• Problem to work on: Beneath this line is the data. Output exactly the lines from the line with "(R191, R260). -/" to the line with "refine (hostWriteReg_returns hu.toReady", both ends included, and nothing more.

┄┄┄┄┄┄┄┄┄┄

/-- The registers of the key are read as they are: the product of the two values is exact (R260). -/
theorem keyFits_of_registers {B e : Nat} {s t u : State} (hlt : e < 2 ^ B) (hodd : e % 2 = 1) (h : PrimesFound B e s)
    (ht : ReadyBut [13] s t) (hn : t.reg 13 = s.reg 7 * s.reg 8) (hu : ReadyBut [14] t u)
    (hgcd : Nat.gcd (t.reg 4) (t.reg 12) = 1) (hd : u.reg 14 < t.reg 12)
    (hmul : t.reg 4 * u.reg 14 % t.reg 12 = 1 % t.reg 12) : KeyFits B { n := u.reg 13, e := u.reg 4, d := u.reg 14 } := by
  have h4 : t.reg 4 = e := (ht.regs 4 (by decide)).trans h.exponent
  have h12 : t.reg 12 = (s.reg 7 - 1) * (s.reg 8 - 1) := (ht.regs 12 (by decide)).trans h.phi
  have hu4 : u.reg 4 = e := (hu.regs 4 (by decide)).trans h4
  have hu13 : u.reg 13 = s.reg 7 * s.reg 8 := (hu.regs 13 (by decide)).trans hn
  obtain ⟨hne, hp, hpe, hq, hqe, hphi⟩ := h.fit
  rw [h4, h12] at hgcd hmul
  rw [h12] at hd
  rw [Nat.mod_eq_of_lt (by omega : 1 < (s.reg 7 - 1) * (s.reg 8 - 1))] at hmul
  rw [hu4, hu13]
  exact ⟨_, _, hne, hp, hpe, hq, hqe, rfl, hodd, hlt, hphi, hgcd, hd, hmul⟩

/-- Every key that an attempt answers fits. -/
theorem keyFits_of_attemptKeys {B maxDraws attempts : Nat} {s t : State} {key : KeyMaterial} (h : KeygenReady B s)
    (hrun : attemptKeys maxDraws attempts s = .ok (key, t)) : KeyFits B key := by
  induction attempts generalizing s with
  | zero => cases hrun
  | succ attempts ih =>
    rw [attemptKeys] at hrun
    obtain ⟨⟨left, u⟩, hexponent, hrun⟩ := exists_of_bind_ok hrun
    obtain ⟨hu, hdrawn⟩ := keygenReady_of_drawExponent h hexponent
    cases left with
    | none => exact ih hu hrun
    | some draws =>
      obtain ⟨hodd, hlt⟩ := hdrawn nofun
      obtain ⟨v, hsearch, hrun⟩ := exists_of_bind_ok hrun
      have hv := primesFound_of_searchPrimes (found := false) ⟨hu, rfl, nofun⟩ (by omega) hlt hsearch
      obtain ⟨hne, hp, hpe, hq, hqe, hphi⟩ := hv.fit
      obtain ⟨w, ⟨hn, hw⟩, hrun⟩ :=
        (hostMul_returns hv.toReady 13 7 8 (hv.mul_lt (hpe.trans hlt) (hqe.trans hlt))).of_bind_ok hrun
      have h12 : w.reg 12 ≠ 0 := by
        rw [hw.regs 12 (by decide), hv.phi]
        omega
      obtain ⟨⟨invertible, x⟩, ⟨hx, hinverse⟩, hrun⟩ := (deriveExponent_returns hw.toReady h12).of_bind_ok hrun
      dsimp only at hrun
      split at hrun
      · next hok =>
        obtain ⟨hgcd, hd, hmul⟩ := hinverse hok
        obtain ⟨⟨n, y⟩, ⟨rfl, hy⟩, hrun⟩ := (hostReadReg_returns hx.toReady 13).of_bind_ok hrun
        obtain ⟨⟨e, z⟩, ⟨rfl, hz⟩, hrun⟩ := (hostReadReg_returns hy.toReady 4).of_bind_ok hrun
        obtain ⟨⟨d, r⟩, ⟨rfl, hr⟩, hrun⟩ := (hostReadReg_returns hz.toReady 14).of_bind_ok hrun
        obtain ⟨rfl, -⟩ := Prod.mk.inj (Except.ok.inj hrun)
        have hkey := keyFits_of_registers hlt hodd hv hw hn hx hgcd hd hmul
        rwa [← hy.reg 4, ← hy.reg 14, ← hz.reg 14] at hkey
      · exact ih ((hv.keep hw (by decide)).keep hx (by decide)) hrun

/-- The constants are loaded first; `2**bitLength` is the shift of 1, in range as `bitLength` is (R191, R260). -/
theorem keygenReady_of_setup {B : Nat} {s : State} (h : Ready s) (hfits : 2 * B ≤ s.width) :
    Returns (hostCmd (.ldi 1 1) s >>= hostCmd (.ldi 3 2) >>= hostWriteReg 6 B >>= hostCmd (.shlv 2 1 6)) (KeygenReady B) := by
  simp only [bind_assoc]
  refine (hostCmd_result h (d := 1) (v := 1) rfl).bind fun t ⟨h1, ht⟩ => ?_
  refine (hostCmd_result ht.toReady (d := 3) (v := 2) rfl).bind fun u ⟨h3, hu⟩ => ?_
  have hwidth : u.width = s.width := hu.width.trans ht.width
  have hB : B < 2 ^ u.width := by
    have : u.width < 2 ^ u.width := Nat.lt_two_pow_self
    omega
  refine (hostWriteReg_returns hu.toReady 6 hB).bind fun v hv => ?_
  have hv1 : v.reg 1 = 1 := by
    rw [hv.reg, State.reg_setReg, if_neg (by decide), hu.regs 1 (by decide), h1]
  have hv3 : v.reg 3 = 2 := by rw [hv.reg, State.reg_setReg, if_neg (by decide), h3]
  have hv6 : v.reg 6 = B := by rw [hv.reg, State.reg_setReg, if_pos rfl]
  refine (hostCmd_result hv.toReady (d := 2) (v := truncW v.width (shiftLeftExact v.width (v.reg 1) (v.reg 6))) rfl).mono
    fun w ⟨h2, hw⟩ => ⟨hw.toReady, ?_, ?_, ?_, ?_⟩
  · rw [hw.width, hv.width, State.width_setReg, hwidth]
    exact hfits
  · rw [hw.regs 1 (by decide), hv1]
  · have hshift : B < v.width := by
      have := h.inv.width_ge
      rw [hv.width, State.width_setReg, hwidth]
      omega
    rw [h2, truncW_shiftLeftExact, hv1, hv6, Nat.one_mul, Nat.mod_eq_of_lt (Nat.pow_lt_pow_right (by decide) hshift)]
  · rw [hw.regs 3 (by decide), hv3]

/-- Settles O60: the budgets and the bit length are checked first, the constants are loaded, and every key that an attempt answers
fits. -/
theorem generatedKeysMeetTheirInvariants : Obligations.GeneratedKeysMeetTheirInvariants := by
  intro bitLength maxDraws maxAttempts s t key hinv hidle hrun
  simp only [generateOnEngine, ← bind_assoc] at hrun
  split at hrun
  · cases hrun
  next hbudgets =>
    split at hrun
    · cases hrun
    next hfits =>
      obtain ⟨hdraws, hattempts⟩ := not_not.mp hbudgets
      obtain ⟨u, hu, hrun⟩ := (keygenReady_of_setup ⟨hinv, hidle⟩ (Nat.le_of_not_lt hfits)).of_bind_ok hrun
      exact ⟨hdraws, hattempts, Nat.le_of_not_lt hfits, keyFits_of_attemptKeys hu hrun⟩

end Sys2Proof.Machine
end

section
/-! SUPPORT. The two ends of a completion (R282, R283) and the interrupt that follows it (R288), and the moves that begin a command or
abandon it: the acceptance (R280) and the two resets (R310). -/

namespace Sys2Proof.Machine

/-! ### The two ends of a completion -/

/-- The writes of a command are to registers, BUF, flags and the random source, so their completion is one without fault. -/
theorem CommandWrites.completed {i : Instr} {s u : State} (h : CommandWrites i s u) : Completed s u.finish := by
  rw [h.frame]
  exact completed_finish s _ _ _ _

theorem exec_completed_or_faulted {i : Instr} {s t : State} (h : exec i s = .next t) :
    Completed s t ∨ ∃ code ∈ ownFaults i.opcode, Faulted code s t := by
  obtain ⟨u, hu, rfl⟩ | ⟨code, hcode, rfl⟩ := exec_next_cases h
  · exact .inl hu.completed
  · exact .inr ⟨code, hcode, faulted_finish code s⟩

/-- Settles O6: every command ends in a next state, and its ends are a completion and the faults of its row. -/
theorem everyCommandCompletes : Obligations.EveryCommandCompletes := by
  intro i s
  obtain ⟨t, ht⟩ := (exec_ends i s).exists_next
  exact ⟨t, ht, exec_completed_or_faulted ht⟩

/-- `code` is a fault that the completion of the word `w` can raise: the decode fault of the word, or one of its command's row
(R98, R99, R285). -/
structure FaultOfWord (w : Word) (code : FaultCode) : Prop where
  command : ∀ i, decode w = .command i → code ∈ ownFaults i.opcode
  illegalOpcode : decode w = .illegalOpcode → code = .illegalOpcode
  reservedField : decode w = .reservedField → code = .reservedField

/-- The ends of the completion of any word, by what the word decodes to. -/
theorem completeLatched_completed_or_faulted {s t : State} (h : completeLatched s = .next t) :
    Completed s t ∨ ∃ code, FaultOfWord s.latch code ∧ Faulted code s t := by
  cases hdecode : decode s.latch with
  | command i =>
    obtain hcompleted | ⟨code, hcode, hfaulted⟩ := exec_completed_or_faulted (completeLatched_command hdecode ▸ h)
    · exact .inl hcompleted
    · have hword : FaultOfWord s.latch code := by constructor <;> simp [hdecode, hcode]
      exact .inr ⟨code, hword, hfaulted⟩
  | illegalOpcode =>
    have hword : FaultOfWord s.latch .illegalOpcode := by constructor <;> simp [hdecode]
    obtain rfl := raiseFault_next.mp (completeLatched_illegalOpcode hdecode ▸ h)
    exact .inr ⟨_, hword, faulted_finish _ s⟩
  | reservedField =>
    have hword : FaultOfWord s.latch .reservedField := by constructor <;> simp [hdecode]
    obtain rfl := raiseFault_next.mp (completeLatched_reservedField hdecode ▸ h)
    exact .inr ⟨_, hword, faulted_finish _ s⟩

/-- Settles O7: of the two ends of the completion, the one without fault keeps ERR = 0. -/
theorem faultsAreRecordedAndWithoutEffect : Obligations.FaultsAreRecordedAndWithoutEffect := by
  intro s t hlegal hphase hschedule hbefore hstep hafter
  rw [step_exec_nil hlegal hphase hschedule] at hstep
  obtain hcompleted | ⟨code, hword, hfaulted⟩ := completeLatched_completed_or_faulted hstep
  · exact absurd (hafter.symm.trans (hcompleted.err.trans hbefore)) nofun
  · exact ⟨code, hfaulted, hword.command, hword.illegalOpcode, hword.reservedField⟩

/-! ### The interrupt -/

/-- Both ends of a completion set DONE and keep IE, so IRQ is IE (R288). -/
theorem irq_of_completeLatched {s t : State} (h : completeLatched s = .next t) : t.irq = s.ie := by
  obtain hend | ⟨_, _, hend⟩ := completeLatched_completed_or_faulted h <;>
  rw [State.irq, hend.ie, hend.done, Bool.and_true]

/-- Settles O24, by the event that moves IRQ. -/
theorem interruptFollowsDoneAndEnable : Obligations.InterruptFollowsDoneAndEnable := by
  refine ⟨fun s w => ?acceptance, fun s t hphase h => ?completion, fun s w hdone => ?acknowledge, fun s w hsrst => ?enable,
    fun s => rfl⟩
  case acceptance => exact Bool.and_false _
  case completion => exact irq_of_completeLatched (engineStep_exec hphase ▸ h)
  case acknowledge =>
    obtain ⟨-, hstatus, -⟩ := controlWritesChangeTheirFields s w
    rw [hstatus, State.irq, hdone]
    exact Bool.and_false _
  case enable =>
    obtain ⟨hctrl, -, -⟩ := controlWritesChangeTheirFields s w
    rw [hctrl hsrst]
    rfl

/-! ### Acceptance and reset -/

/-- A scheduled write at an offset from BASE is the host write at that offset. -/
theorem step_write {s : State} {width : Width} {offset : Nat} {lanes : Word} {rest : List Move} (hlegal : s.config.Legal)
    (hoffset : offset < 0x10000) (h : s.schedule = .write width (s.config.base + offset) lanes :: rest) :
    step s = .next ({ s with schedule := rest }.hostWrite width offset lanes) := by
  rw [step_eq_move hlegal, move_write h]
  exact busWrite_base_add width lanes hoffset

/-- A write of CMD while idle accepts the word, unchecked (R280). -/
theorem hostWrite_cmd_idle {s : State} (hidle : s.phase = .idle) (w : Word) :
    s.hostWrite .word 0x00C w = (s.accept w).respond .written := by
  rw [hostWrite_control s w (r := .cmd) (by decide) (by decide), State.ctrlWrite, State.writeCmd, s.idle_iff.mpr hidle]
  rfl

/-- A write of CTRL with SRST = 1 is a reset, in every phase (R28, R310). -/
theorem hostWrite_softReset (s : State) {w : Word} (hsrst : w.getLsbD 1 = true) :
    s.hostWrite .word 0x004 w = s.resetEntry.respond .written := by
  rw [hostWrite_control s w (r := .ctrl) (by decide) (by decide), State.ctrlWrite, State.writeCtrl, if_pos hsrst]

/-- Settles O14. -/
theorem acceptanceLatchesTheWord : Obligations.AcceptanceLatchesTheWord := by
  intro s w rest hlegal hidle hschedule
  refine ⟨_, ?_, rfl, rfl, Bool.and_false _⟩
  rw [step_write hlegal (by decide) hschedule, hostWrite_cmd_idle (s := { s with schedule := rest }) hidle]
  rfl

/-- Settles O25: both sources reach the one reset entry. -/
theorem bothResetsEnterZeroisation : Obligations.BothResetsEnterZeroisation := by
  refine fun s w rest hlegal => ⟨fun hschedule => ?hard, fun hsrst hschedule => ?soft⟩
  case hard =>
    rw [step_eq_move hlegal, move_hardReset hschedule]
    rfl
  case soft =>
    rw [step_write hlegal (by decide) hschedule, hostWrite_softReset _ hsrst]
    rfl

end Sys2Proof.Machine
end

section
/-! SUPPORT. Accesses while BUSY = 1 (R319, R320): the offsets that BUSY guards, a write of one of them, and a read of one of them. -/

namespace Sys2Proof.Machine

/-- Above the control registers and the unmapped range lie the two windows (R61). -/
theorem regionOf_windows {offset : Nat} (h : 0x4000 ≤ offset) :
    (∃ i j, regionOf offset = .register i j) ∨ ∃ o, regionOf offset = .buffer o := by
  rw [regionOf, if_neg (by omega)]
  split
  · exact .inl ⟨_, _, rfl⟩
  · exact .inr ⟨_, rfl⟩

/-! ### Writes -/

/-- A write of a guarded offset while busy sets OVR and does nothing else (R26, R319). -/
theorem legalWrite_guarded {s : State} {offset : Nat} (hbusy : s.busy = true) (h : BusyGuarded offset) (width : Width)
    (lanes : Word) : s.legalWrite width offset lanes = s.overrun := by
  obtain rfl | rfl | hwindow := h
  · exact if_pos hbusy
  · exact if_pos hbusy
  · obtain ⟨i, j, hregion⟩ | ⟨o, hregion⟩ := regionOf_windows hwindow <;>
    rw [State.legalWrite, hregion] <;>
    exact if_pos hbusy

/-- ID, PARAM, ERRCODE, ERRCMD and the unmapped range ignore writes in every phase (R25, R65). -/
theorem legalWrite_readOnly (s : State) {offset : Nat}
    (h : offset ∈ [0x000, 0x010, 0x014, 0x01C] ∨ (0x020 ≤ offset ∧ offset < 0x4000)) (width : Width) (lanes : Word) :
    s.legalWrite width offset lanes = s := by
  obtain hreadOnly | ⟨hlo, hhi⟩ := h
  · simp only [List.mem_cons, List.not_mem_nil, or_false] at hreadOnly
    obtain rfl | rfl | rfl | rfl := hreadOnly <;> rfl
  · rw [State.legalWrite, regionOf_unmapped hlo hhi]
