-- ==== Sys2Proof/Machine/Core.lean ====
section
/-! DEFINITION. The machine as the host takes it. -/

def Sys2Proof.core : Host.Core :=
  { State := Sys2Proof.Machine.State, Fault := Sys2Proof.Machine.Fault, Refusal := Sys2Proof.Machine.Refusal,
    step := Sys2Proof.Machine.step, reset := Sys2Proof.Machine.State.reset }
end

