-- ==== Sys2Proof/Proofs/Invariant.lean ====
section
/-! The invariant of the machine, in two halves: each memory stays canonical and inside its space, and every captured or
answered command keeps its widths. Each operation of the state keeps both; a step is one of those operations. -/

namespace Sys2Proof.Machine

/-! ### The parts of the invariant -/

/-- A memory in canonical form and inside a space of `n` bytes (R41, R42). -/
def Memory.Fits (m : Memory) (n : Nat) : Prop := m.wf ∧ m.below n

/-- The commands a codec holds, the captured one and those its pending responses answer, have their widths (R25, R71). -/
def Codec.Fits (ws : Widths) (c : Codec) : Prop := c.cmd.wf ws ∧ ∀ r ∈ c.pending, r.cmd.wf ws

theorem Memory.Fits.write {m : Memory} {n a : Nat} (hm : m.Fits n) (v : Byte) (ha : a < n) : (m.write a v).Fits n :=
  ⟨Memory.write_wf a v hm.1, Memory.write_below v hm.2 ha⟩

theorem Memory.Fits.writeAll {m : Memory} {n : Nat} {cells : List Host.Cell} (hm : m.Fits n)
    (hc : ∀ c ∈ cells, c.1 < n) : (m.writeAll cells).Fits n :=
  ⟨Memory.writeAll_wf cells hm.1, Memory.writeAll_below hm.2 hc⟩

theorem State.inv_iff {s : State} : s.Inv ↔ s.env.wf ∧ s.p.Fits s.env.pbufLen ∧ s.g.Fits s.env.gridLen ∧
    s.codec.Fits s.env.widths ∧ ∀ c ∈ s.others, c.Fits s.env.widths := by
  simp only [State.Inv, Memory.Fits, Codec.Fits, State.codecs, List.forall_mem_cons]
  tauto

/-! ### Operations that keep the memories -/

/-- Where neither memory nor the environment changes, only the codecs have to be looked at. -/
theorem State.Inv.of_same_memories {s t : State} (hs : s.Inv) (he : t.env = s.env) (hp : t.p = s.p) (hg : t.g = s.g)
    (hc : t.codec.Fits s.env.widths) (ho : ∀ c ∈ t.others, c.Fits s.env.widths) : t.Inv := by
  obtain ⟨hwf, hfp, hfg, -, -⟩ := State.inv_iff.1 hs
  rw [State.inv_iff, he, hp, hg]
  exact ⟨hwf, hfp, hfg, hc, ho⟩

theorem State.Inv.accept {s : State} {i : Instr} (hs : s.Inv) (hi : i.wf s.env.widths) : (s.accept i).Inv := by
  obtain ⟨-, -, -, ⟨-, hpend⟩, ho⟩ := State.inv_iff.1 hs
  exact hs.of_same_memories rfl rfl rfl ⟨hi, hpend⟩ ho

theorem State.Inv.respond {s : State} {i : Instr} (hs : s.Inv) (hi : i.wf s.env.widths) (st : Status) :
    (s.respond i st).Inv := by
  obtain ⟨-, -, -, ⟨-, hpend⟩, ho⟩ := State.inv_iff.1 hs
  refine hs.of_same_memories rfl rfl rfl ⟨unspecifiedCommand_wf _ _, ?_⟩ ho
  rw [State.respond_pending]
  exact List.forall_mem_append.2 ⟨hpend, List.forall_mem_singleton.2 hi⟩

theorem State.Inv.take {s : State} {r : Response} {rest : List Response} (hs : s.Inv)
    (hp : s.codec.pending = r :: rest) : (s.take r rest).Inv := by
  obtain ⟨-, -, -, ⟨hcmd, hpend⟩, ho⟩ := State.inv_iff.1 hs
  rw [hp, List.forall_mem_cons] at hpend
  exact hs.of_same_memories rfl rfl rfl ⟨hcmd, hpend.2⟩ ho

theorem State.Inv.idleAfterReset {s : State} (hs : s.Inv) : s.idleAfterReset.Inv := by
  obtain ⟨-, -, -, -, ho⟩ := State.inv_iff.1 hs
  exact hs.of_same_memories rfl rfl rfl ⟨unspecifiedCommand_wf _ _, List.forall_mem_nil _⟩ ho

theorem State.Inv.turn {s : State} (hs : s.Inv) : s.turn.Inv := by
  obtain ⟨-, -, -, hc, ho⟩ := State.inv_iff.1 hs
  unfold State.turn
  split
  · exact hs
  · next c cs hcs =>
    rw [hcs, List.forall_mem_cons] at ho
    exact hs.of_same_memories rfl rfl rfl ho.1 (List.forall_mem_append.2 ⟨ho.2, List.forall_mem_singleton.2 hc⟩)

/-! ### Operations that write a memory -/

theorem State.Inv.withP {s : State} {m : Memory} (hs : s.Inv) (hm : m.Fits s.env.pbufLen) : (s.withP m).Inv := by
  obtain ⟨hwf, -, hfg, hc, ho⟩ := State.inv_iff.1 hs
  exact State.inv_iff.2 ⟨hwf, hm, hfg, hc, ho⟩

theorem State.Inv.withG {s : State} {m : Memory} (hs : s.Inv) (hm : m.Fits s.env.gridLen) : (s.withG m).Inv := by
  obtain ⟨hwf, hfp, -, hc, ho⟩ := State.inv_iff.1 hs
  exact State.inv_iff.2 ⟨hwf, hfp, hm, hc, ho⟩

┄┄┄┄┄┄┄┄┄┄

• The answer:
/-- The constants are loaded first; `2**bitLength` is the shift of 1, in range as `bitLength` is (R191, R260). -/
theorem keygenReady_of_setup {B : Nat} {s : State} (h : Ready s) (hfits : 2 * B ≤ s.width) :
    Returns (hostCmd (.ldi 1 1) s >>= hostCmd (.ldi 3 2) >>= hostWriteReg 6 B >>= hostCmd (.shlv 2 1 6)) (KeygenReady B) := by
  simp only [bind_assoc]
  refine (hostCmd_result h (d := 1) (v := 1) rfl).bind fun t ⟨h1, ht⟩ => ?_
  refine (hostCmd_result ht.toReady (d := 3) (v := 2) rfl).bind fun u ⟨h3, hu⟩ => ?_
  have hwidth : u.width = s.width := hu.width.trans ht.width
  have hB : B < 2 ^ u.width := by
    have : u.width < 2 ^ u.width := Nat.lt_two_pow_self
    omega
  refine (hostWriteReg_returns hu.toReady 6 hB).bind fun v hv => ?_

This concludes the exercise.